-- Dataset entries follows --

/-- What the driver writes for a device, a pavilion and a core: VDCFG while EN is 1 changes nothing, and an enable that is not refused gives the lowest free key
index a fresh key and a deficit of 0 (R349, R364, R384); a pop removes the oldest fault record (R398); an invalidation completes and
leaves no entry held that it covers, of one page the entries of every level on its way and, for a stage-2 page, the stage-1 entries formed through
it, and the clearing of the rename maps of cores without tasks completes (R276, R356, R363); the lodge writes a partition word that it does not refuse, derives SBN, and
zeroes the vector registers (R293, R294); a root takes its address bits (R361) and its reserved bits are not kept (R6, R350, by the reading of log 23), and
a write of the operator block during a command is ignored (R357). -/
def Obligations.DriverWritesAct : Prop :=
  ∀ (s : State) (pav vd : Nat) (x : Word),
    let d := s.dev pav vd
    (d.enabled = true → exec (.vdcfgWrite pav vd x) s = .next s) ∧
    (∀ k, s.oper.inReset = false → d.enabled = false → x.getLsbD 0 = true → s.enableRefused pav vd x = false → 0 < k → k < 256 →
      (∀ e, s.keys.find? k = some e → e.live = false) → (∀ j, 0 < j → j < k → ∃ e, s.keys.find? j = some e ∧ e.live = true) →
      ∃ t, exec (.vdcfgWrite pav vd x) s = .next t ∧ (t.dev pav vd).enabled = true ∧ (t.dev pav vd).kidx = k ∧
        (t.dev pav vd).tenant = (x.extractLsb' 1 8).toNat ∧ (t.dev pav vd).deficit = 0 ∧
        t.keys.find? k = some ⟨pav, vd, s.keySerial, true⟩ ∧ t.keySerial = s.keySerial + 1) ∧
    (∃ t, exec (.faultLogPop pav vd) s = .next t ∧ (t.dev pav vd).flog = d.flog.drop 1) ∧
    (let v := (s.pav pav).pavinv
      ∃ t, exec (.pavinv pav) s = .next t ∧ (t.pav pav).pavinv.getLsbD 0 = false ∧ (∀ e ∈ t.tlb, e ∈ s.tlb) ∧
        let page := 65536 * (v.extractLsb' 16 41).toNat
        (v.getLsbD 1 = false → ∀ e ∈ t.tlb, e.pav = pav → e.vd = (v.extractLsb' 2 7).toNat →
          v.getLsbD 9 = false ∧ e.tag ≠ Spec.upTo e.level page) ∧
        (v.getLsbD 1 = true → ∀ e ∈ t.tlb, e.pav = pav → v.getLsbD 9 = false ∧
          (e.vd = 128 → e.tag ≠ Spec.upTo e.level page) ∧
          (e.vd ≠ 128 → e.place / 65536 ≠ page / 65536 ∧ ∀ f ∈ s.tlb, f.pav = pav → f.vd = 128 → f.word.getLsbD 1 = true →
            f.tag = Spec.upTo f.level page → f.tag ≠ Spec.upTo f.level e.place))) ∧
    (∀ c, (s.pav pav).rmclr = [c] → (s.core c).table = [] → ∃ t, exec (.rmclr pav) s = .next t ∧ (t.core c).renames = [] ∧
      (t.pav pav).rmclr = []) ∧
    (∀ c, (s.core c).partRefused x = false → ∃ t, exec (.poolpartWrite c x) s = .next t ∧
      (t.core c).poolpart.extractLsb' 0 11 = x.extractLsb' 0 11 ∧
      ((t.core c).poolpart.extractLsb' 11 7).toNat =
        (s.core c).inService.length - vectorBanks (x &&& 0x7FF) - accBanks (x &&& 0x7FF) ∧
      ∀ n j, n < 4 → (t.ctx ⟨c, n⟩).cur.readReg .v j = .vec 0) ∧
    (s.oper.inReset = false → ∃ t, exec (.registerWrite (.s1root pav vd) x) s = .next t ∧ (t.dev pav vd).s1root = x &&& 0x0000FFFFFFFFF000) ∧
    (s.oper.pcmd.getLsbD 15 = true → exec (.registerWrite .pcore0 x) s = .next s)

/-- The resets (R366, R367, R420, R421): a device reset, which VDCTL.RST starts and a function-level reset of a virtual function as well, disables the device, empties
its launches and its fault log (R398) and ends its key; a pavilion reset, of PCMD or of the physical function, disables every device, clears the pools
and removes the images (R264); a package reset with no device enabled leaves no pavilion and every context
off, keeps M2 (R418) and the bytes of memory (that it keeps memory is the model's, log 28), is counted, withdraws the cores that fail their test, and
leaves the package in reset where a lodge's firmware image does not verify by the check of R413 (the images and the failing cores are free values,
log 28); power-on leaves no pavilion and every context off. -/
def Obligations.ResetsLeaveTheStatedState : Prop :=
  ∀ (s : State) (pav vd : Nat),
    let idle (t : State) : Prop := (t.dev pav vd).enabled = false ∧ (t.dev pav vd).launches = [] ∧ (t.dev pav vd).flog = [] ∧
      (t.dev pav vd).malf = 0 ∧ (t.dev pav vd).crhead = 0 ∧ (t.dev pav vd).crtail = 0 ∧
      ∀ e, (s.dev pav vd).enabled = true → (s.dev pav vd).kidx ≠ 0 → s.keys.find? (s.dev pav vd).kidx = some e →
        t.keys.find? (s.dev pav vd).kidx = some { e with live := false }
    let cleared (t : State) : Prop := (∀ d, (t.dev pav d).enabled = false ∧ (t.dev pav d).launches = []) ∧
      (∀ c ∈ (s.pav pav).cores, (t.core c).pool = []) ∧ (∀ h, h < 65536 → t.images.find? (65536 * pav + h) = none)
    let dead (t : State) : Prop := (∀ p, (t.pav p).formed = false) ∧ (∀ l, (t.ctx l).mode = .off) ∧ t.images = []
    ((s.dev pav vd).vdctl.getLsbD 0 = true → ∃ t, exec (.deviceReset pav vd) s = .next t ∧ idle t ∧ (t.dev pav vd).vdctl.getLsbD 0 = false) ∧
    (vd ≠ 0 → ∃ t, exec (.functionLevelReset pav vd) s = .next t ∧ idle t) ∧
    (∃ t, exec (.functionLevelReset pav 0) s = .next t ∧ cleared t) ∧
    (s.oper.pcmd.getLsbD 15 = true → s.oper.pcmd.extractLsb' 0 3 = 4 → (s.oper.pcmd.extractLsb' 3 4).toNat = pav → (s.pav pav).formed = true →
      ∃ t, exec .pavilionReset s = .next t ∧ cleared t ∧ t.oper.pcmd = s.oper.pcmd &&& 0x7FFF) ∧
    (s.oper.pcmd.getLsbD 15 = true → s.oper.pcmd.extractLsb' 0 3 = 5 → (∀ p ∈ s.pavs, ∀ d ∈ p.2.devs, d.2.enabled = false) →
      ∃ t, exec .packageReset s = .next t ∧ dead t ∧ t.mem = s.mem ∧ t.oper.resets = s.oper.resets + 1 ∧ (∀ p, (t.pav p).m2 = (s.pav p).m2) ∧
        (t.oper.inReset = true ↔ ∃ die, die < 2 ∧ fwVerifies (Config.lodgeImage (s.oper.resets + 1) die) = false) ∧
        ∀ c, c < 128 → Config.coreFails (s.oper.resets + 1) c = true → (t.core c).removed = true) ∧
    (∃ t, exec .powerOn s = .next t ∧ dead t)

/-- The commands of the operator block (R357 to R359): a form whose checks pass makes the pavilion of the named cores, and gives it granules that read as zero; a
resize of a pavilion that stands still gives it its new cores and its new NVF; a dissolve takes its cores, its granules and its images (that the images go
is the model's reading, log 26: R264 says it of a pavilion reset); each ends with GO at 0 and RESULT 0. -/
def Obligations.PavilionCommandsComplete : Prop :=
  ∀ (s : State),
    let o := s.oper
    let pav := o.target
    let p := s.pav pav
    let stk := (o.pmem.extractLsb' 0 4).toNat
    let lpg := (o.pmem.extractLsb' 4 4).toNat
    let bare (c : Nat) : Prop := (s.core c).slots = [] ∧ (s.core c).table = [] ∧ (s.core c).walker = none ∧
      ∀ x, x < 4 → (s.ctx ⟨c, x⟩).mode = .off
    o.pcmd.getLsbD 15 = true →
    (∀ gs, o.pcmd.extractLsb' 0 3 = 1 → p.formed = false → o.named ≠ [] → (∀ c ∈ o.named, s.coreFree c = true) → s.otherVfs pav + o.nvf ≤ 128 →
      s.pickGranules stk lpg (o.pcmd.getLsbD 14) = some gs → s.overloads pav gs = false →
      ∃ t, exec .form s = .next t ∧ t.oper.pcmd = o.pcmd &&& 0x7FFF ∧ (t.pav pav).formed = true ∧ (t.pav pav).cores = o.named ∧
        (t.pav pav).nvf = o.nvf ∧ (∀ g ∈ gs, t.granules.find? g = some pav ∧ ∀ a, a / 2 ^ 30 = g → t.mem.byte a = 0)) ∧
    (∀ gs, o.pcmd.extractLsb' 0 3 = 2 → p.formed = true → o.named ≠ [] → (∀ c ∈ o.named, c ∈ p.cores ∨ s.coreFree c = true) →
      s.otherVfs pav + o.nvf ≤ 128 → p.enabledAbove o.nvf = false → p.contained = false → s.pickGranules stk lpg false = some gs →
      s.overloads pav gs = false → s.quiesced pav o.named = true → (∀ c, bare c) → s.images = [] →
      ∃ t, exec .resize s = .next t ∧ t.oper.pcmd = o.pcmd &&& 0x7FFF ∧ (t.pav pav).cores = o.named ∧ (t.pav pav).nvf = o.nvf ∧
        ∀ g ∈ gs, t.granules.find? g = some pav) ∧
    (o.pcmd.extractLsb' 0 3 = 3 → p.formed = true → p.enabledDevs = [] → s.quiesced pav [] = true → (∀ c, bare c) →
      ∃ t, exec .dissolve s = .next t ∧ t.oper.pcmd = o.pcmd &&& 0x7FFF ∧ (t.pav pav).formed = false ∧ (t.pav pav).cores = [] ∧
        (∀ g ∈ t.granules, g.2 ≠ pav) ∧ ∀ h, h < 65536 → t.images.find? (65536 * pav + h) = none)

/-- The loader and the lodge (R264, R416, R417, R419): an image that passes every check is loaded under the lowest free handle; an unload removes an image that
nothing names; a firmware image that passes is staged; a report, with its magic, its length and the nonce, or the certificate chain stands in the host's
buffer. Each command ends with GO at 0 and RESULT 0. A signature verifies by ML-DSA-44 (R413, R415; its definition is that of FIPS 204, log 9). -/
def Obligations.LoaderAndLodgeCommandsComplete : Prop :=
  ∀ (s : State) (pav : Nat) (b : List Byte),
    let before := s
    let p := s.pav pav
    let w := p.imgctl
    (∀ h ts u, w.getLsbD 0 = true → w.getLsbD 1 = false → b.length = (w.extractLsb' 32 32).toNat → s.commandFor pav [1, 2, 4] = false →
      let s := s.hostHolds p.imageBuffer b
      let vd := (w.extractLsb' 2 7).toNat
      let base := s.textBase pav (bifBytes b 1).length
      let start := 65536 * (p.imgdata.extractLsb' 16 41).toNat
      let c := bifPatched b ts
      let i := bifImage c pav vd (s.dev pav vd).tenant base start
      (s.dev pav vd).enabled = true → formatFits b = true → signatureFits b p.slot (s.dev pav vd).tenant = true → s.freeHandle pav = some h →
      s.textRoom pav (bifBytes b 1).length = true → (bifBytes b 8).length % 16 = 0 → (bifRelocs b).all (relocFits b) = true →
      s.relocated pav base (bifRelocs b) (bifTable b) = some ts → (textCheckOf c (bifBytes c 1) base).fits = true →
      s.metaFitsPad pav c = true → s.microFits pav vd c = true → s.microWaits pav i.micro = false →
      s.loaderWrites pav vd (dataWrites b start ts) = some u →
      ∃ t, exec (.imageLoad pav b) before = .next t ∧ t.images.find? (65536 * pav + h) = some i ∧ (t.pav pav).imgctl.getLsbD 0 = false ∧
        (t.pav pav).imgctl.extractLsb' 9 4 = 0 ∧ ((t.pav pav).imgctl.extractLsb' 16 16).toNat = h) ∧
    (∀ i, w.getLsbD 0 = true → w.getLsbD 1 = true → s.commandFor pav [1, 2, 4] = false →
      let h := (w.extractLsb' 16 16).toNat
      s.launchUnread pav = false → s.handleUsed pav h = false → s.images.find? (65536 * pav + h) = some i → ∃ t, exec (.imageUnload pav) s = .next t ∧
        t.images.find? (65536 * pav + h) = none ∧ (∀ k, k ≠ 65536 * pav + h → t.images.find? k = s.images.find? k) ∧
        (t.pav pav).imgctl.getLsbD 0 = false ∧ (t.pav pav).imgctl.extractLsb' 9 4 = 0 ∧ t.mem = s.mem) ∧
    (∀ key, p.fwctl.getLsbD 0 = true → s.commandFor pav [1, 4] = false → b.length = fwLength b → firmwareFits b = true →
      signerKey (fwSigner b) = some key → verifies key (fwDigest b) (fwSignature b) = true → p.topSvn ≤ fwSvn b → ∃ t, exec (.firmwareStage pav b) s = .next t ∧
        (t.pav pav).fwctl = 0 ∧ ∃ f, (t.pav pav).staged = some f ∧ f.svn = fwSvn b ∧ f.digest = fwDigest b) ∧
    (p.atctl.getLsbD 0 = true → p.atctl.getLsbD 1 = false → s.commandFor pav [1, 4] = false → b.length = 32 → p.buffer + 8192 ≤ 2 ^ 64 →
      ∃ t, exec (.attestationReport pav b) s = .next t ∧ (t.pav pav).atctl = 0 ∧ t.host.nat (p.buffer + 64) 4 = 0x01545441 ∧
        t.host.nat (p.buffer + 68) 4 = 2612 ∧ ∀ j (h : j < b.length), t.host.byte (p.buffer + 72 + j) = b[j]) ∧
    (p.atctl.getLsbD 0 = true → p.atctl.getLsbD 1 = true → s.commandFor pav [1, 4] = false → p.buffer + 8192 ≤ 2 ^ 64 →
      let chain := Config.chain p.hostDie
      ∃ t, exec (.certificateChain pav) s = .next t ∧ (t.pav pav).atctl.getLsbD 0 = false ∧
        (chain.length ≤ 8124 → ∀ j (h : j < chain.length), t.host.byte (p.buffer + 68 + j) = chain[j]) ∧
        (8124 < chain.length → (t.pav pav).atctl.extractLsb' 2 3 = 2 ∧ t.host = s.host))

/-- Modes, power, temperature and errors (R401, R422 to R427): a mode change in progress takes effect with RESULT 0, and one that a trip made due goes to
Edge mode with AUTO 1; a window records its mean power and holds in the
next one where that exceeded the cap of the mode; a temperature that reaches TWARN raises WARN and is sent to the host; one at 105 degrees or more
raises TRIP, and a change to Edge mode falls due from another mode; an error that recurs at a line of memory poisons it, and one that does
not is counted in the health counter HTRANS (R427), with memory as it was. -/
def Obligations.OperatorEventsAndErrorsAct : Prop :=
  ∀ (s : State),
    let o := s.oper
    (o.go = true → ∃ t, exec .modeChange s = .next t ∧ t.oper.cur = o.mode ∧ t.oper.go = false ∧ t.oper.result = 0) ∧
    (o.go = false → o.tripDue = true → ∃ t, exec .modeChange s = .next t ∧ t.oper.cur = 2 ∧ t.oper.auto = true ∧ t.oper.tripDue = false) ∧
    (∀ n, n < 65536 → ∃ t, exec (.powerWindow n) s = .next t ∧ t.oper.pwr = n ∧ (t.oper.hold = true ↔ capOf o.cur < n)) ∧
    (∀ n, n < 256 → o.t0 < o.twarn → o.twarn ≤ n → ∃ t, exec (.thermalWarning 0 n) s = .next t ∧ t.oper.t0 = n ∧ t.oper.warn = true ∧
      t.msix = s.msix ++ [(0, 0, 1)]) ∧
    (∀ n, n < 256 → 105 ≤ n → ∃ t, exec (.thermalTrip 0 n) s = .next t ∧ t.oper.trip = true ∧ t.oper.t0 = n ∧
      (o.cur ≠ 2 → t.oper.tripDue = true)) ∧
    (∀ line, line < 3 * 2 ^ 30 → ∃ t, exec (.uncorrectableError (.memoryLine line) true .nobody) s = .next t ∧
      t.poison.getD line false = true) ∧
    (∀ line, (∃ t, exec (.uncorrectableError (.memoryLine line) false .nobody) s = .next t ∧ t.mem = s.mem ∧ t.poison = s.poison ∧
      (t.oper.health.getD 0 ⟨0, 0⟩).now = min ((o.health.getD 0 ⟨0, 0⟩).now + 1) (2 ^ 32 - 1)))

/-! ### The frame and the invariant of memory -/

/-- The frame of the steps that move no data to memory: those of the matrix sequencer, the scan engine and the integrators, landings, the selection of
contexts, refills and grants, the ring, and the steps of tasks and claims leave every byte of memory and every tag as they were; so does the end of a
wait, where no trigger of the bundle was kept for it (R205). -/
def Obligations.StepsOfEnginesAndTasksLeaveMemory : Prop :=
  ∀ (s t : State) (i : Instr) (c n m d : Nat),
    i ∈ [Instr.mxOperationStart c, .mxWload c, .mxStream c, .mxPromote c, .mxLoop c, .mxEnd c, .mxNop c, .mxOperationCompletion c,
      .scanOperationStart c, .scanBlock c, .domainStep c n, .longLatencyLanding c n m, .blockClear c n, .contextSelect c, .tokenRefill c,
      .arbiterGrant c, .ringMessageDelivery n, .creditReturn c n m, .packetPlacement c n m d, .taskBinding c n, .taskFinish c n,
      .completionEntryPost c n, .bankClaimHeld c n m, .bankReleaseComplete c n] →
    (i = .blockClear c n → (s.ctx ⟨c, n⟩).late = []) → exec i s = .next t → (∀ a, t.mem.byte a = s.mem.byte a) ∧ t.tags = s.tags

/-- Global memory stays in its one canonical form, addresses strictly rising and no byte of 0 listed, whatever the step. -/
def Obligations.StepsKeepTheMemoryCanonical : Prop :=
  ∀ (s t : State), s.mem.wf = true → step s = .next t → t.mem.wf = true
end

-- Dataset entries concluded --
-- Dataset entries follows --

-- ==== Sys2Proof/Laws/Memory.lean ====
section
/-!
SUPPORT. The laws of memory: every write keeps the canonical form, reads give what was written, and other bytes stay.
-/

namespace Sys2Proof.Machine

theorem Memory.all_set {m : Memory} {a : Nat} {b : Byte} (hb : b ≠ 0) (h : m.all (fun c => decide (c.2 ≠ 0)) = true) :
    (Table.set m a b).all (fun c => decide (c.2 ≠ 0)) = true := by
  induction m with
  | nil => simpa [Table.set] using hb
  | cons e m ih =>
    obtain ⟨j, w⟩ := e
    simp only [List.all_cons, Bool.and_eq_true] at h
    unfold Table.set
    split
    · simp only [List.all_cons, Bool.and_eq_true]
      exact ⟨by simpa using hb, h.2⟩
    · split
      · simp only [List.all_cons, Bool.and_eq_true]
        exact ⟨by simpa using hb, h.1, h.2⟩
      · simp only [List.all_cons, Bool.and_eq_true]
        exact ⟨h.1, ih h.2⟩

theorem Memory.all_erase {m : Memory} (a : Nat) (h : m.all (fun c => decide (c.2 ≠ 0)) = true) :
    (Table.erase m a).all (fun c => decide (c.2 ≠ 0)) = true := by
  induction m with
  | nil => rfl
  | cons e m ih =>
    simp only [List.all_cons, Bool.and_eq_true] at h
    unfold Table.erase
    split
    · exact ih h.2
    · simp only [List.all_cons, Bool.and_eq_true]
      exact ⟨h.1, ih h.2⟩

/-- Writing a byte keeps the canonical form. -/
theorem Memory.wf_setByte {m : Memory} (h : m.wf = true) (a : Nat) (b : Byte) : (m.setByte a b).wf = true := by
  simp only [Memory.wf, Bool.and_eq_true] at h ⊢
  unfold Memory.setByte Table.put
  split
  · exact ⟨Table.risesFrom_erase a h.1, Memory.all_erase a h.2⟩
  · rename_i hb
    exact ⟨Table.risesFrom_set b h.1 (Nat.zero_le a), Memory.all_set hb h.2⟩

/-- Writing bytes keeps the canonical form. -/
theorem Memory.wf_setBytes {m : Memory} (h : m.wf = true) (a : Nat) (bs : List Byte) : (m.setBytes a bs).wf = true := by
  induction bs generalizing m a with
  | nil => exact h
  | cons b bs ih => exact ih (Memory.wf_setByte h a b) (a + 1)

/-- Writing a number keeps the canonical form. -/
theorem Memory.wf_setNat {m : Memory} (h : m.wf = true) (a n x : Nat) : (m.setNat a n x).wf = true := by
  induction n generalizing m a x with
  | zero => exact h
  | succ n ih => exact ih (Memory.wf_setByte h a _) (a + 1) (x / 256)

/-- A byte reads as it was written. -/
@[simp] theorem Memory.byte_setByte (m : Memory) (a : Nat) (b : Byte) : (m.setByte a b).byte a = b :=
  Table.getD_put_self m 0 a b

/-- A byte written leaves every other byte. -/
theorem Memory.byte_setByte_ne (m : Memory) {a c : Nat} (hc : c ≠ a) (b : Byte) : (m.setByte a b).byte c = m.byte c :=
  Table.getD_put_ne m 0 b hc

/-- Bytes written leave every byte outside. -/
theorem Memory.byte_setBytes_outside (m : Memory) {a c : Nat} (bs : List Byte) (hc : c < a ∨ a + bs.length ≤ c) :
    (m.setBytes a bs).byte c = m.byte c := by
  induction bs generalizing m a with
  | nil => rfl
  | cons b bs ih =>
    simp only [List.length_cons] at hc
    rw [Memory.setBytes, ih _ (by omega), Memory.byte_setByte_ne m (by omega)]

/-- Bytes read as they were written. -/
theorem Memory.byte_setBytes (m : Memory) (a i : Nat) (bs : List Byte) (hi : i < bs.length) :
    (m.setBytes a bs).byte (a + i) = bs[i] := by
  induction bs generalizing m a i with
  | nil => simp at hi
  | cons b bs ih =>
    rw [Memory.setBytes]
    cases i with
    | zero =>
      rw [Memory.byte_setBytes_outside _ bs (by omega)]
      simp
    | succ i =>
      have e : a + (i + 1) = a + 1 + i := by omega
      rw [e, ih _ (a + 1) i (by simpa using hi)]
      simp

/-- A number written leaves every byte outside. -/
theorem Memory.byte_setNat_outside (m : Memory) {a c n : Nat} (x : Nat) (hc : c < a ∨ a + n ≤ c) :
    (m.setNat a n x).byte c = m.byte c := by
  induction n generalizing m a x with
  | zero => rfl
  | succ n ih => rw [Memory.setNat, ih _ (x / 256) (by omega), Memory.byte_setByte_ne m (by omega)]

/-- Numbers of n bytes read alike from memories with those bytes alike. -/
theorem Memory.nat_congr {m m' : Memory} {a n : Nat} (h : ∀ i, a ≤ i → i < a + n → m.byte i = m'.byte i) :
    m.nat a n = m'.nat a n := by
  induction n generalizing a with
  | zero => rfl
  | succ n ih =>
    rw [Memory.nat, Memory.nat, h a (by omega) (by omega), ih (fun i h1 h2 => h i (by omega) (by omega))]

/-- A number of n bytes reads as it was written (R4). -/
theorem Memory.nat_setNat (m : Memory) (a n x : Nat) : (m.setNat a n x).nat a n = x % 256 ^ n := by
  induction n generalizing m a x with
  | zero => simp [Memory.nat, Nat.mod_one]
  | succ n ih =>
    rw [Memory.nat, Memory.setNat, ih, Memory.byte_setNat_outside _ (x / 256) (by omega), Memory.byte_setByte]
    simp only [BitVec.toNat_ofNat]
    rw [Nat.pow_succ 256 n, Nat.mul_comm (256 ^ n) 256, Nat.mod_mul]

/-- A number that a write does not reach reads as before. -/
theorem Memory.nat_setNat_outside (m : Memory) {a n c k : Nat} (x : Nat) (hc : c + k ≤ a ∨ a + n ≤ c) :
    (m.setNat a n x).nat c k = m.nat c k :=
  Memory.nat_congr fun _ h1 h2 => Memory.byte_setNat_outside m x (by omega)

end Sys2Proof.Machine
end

-- Dataset entries concluded --

▶ [What you have to do]
Could you return exactly the lines above from the line with "lowest free key" to the line with "leaves no entry", both included, and nothing else?

▶ [Solution to the exercise]
/-- What the driver writes for a device, a pavilion and a core: VDCFG while EN is 1 changes nothing, and an enable that is not refused gives the lowest free key
index a fresh key and a deficit of 0 (R349, R364, R384); a pop removes the oldest fault record (R398); an invalidation completes and
leaves no entry held that it covers, of one page the entries of every level on its way and, for a stage-2 page, the stage-1 entries formed through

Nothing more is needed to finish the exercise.